▶ [TASK DATA]
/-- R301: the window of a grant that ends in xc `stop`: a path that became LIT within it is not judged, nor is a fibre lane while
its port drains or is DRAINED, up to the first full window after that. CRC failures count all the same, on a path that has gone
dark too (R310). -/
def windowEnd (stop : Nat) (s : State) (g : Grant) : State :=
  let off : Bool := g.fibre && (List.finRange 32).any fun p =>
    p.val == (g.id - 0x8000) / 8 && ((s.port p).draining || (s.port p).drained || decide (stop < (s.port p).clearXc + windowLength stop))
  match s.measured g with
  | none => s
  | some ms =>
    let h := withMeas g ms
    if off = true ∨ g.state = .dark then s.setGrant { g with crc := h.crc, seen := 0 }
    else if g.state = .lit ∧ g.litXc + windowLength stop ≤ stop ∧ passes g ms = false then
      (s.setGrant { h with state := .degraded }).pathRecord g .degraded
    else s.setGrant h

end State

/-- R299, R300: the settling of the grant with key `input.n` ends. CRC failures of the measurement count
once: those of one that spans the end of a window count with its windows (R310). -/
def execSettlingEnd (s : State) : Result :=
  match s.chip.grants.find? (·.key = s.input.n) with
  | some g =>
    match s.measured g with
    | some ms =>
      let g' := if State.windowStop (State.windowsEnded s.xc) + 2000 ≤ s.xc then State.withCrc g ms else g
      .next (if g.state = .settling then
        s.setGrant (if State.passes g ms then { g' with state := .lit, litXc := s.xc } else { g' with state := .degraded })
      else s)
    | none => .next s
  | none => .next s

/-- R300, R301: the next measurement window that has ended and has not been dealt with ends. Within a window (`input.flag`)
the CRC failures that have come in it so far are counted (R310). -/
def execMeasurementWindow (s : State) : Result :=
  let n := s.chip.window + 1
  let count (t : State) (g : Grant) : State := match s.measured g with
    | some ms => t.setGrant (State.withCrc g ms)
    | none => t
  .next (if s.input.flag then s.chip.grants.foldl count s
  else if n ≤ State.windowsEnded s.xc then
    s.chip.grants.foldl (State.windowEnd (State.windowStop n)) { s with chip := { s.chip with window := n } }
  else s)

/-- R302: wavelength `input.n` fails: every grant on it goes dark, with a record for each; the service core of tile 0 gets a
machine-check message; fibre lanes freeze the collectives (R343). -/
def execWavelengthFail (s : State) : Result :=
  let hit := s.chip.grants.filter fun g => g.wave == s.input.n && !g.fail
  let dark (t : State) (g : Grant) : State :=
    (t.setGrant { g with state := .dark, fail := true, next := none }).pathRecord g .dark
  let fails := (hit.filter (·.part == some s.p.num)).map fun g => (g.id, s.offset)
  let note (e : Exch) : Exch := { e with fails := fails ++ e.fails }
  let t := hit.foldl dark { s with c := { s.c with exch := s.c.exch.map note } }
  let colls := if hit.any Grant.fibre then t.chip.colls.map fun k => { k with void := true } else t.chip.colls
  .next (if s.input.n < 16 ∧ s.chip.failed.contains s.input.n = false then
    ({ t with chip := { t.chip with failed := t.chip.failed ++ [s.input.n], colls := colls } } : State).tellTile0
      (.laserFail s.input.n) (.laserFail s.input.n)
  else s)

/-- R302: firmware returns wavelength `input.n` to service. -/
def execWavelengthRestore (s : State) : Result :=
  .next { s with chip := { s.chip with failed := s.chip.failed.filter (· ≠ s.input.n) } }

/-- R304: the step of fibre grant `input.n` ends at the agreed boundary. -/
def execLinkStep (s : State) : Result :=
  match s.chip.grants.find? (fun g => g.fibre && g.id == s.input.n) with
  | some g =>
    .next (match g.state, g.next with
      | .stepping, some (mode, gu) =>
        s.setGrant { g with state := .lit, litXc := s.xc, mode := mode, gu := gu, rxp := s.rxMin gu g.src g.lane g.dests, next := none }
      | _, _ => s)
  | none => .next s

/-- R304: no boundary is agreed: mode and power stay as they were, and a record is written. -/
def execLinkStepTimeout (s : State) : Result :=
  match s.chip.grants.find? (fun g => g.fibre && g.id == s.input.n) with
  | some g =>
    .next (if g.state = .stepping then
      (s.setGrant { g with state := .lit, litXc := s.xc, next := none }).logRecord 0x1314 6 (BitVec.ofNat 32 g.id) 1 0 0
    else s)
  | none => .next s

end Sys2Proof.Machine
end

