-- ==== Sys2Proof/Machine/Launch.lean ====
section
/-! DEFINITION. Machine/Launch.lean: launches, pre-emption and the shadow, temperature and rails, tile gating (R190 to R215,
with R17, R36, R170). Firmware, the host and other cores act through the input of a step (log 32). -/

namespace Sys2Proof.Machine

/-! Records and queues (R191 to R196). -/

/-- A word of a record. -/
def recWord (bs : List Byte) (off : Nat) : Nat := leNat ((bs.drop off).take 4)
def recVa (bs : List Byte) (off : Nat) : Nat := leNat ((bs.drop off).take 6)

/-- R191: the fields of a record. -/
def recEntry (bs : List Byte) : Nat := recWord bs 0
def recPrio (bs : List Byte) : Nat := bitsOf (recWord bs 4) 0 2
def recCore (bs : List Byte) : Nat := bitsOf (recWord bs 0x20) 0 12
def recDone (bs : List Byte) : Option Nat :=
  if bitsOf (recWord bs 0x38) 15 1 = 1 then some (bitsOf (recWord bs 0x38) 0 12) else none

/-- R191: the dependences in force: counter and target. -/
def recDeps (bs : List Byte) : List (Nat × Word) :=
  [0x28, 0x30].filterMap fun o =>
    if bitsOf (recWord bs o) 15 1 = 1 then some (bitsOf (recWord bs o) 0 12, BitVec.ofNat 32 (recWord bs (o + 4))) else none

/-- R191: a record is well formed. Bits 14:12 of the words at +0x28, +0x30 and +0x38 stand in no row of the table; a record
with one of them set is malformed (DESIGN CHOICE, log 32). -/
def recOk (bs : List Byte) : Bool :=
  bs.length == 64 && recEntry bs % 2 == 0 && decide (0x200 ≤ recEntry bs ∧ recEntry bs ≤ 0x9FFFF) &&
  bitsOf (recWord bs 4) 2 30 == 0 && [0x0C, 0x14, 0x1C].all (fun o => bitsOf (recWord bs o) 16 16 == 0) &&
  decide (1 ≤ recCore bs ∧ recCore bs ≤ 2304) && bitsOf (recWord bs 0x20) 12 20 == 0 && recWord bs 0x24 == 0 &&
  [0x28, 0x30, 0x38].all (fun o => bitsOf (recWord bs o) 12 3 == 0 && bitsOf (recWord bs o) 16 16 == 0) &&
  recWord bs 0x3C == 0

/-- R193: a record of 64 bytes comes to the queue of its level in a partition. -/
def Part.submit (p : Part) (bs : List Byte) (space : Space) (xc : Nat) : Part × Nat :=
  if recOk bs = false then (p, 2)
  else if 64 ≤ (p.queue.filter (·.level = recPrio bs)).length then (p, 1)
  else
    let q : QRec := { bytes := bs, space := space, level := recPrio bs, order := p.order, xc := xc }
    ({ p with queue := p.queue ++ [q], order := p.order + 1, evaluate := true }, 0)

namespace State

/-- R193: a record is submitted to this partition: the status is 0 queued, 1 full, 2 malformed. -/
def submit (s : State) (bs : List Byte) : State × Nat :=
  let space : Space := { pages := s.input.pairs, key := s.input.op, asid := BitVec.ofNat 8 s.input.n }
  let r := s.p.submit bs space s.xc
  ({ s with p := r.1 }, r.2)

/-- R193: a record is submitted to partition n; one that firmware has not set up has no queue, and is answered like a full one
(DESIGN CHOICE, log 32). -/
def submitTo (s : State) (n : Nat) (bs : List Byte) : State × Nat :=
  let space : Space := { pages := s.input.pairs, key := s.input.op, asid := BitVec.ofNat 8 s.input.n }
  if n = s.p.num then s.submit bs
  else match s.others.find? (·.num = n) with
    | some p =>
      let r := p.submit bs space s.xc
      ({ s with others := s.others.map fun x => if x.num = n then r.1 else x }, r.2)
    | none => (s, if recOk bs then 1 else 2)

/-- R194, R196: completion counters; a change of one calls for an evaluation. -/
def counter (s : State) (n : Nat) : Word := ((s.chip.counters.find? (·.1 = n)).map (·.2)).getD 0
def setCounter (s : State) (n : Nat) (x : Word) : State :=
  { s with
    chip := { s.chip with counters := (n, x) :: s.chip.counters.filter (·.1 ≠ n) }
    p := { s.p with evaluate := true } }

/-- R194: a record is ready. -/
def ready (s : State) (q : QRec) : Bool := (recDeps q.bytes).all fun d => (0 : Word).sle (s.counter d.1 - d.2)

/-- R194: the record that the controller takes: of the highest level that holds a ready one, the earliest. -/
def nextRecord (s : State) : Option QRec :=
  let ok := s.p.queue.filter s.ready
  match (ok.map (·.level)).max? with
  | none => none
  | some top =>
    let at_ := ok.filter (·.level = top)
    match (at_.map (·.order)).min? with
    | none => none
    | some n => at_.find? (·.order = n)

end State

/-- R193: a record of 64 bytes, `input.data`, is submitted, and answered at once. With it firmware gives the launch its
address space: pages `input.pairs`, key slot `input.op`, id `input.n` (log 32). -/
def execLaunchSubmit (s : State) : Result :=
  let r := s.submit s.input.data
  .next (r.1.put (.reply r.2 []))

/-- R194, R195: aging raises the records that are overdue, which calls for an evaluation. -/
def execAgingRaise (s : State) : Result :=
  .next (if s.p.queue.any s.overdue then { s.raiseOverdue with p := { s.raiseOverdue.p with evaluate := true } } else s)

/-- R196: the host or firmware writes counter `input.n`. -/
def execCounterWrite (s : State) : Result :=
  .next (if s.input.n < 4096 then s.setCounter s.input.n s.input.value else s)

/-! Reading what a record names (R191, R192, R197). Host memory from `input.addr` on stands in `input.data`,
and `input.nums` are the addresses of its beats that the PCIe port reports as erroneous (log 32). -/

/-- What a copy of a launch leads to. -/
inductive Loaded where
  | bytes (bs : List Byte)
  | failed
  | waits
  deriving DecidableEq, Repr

▶ [TASK ITEM] In the listing above, find the line containing "def recWord (bs" and the line containing "def recEntry (bs", then quote both, plus every line between them, exactly as written.

▶ [WRITTEN SOLUTION]
def recWord (bs : List Byte) (off : Nat) : Nat := leNat ((bs.drop off).take 4)
def recVa (bs : List Byte) (off : Nat) : Nat := leNat ((bs.drop off).take 6)

/-- R191: the fields of a record. -/
def recEntry (bs : List Byte) : Nat := recWord bs 0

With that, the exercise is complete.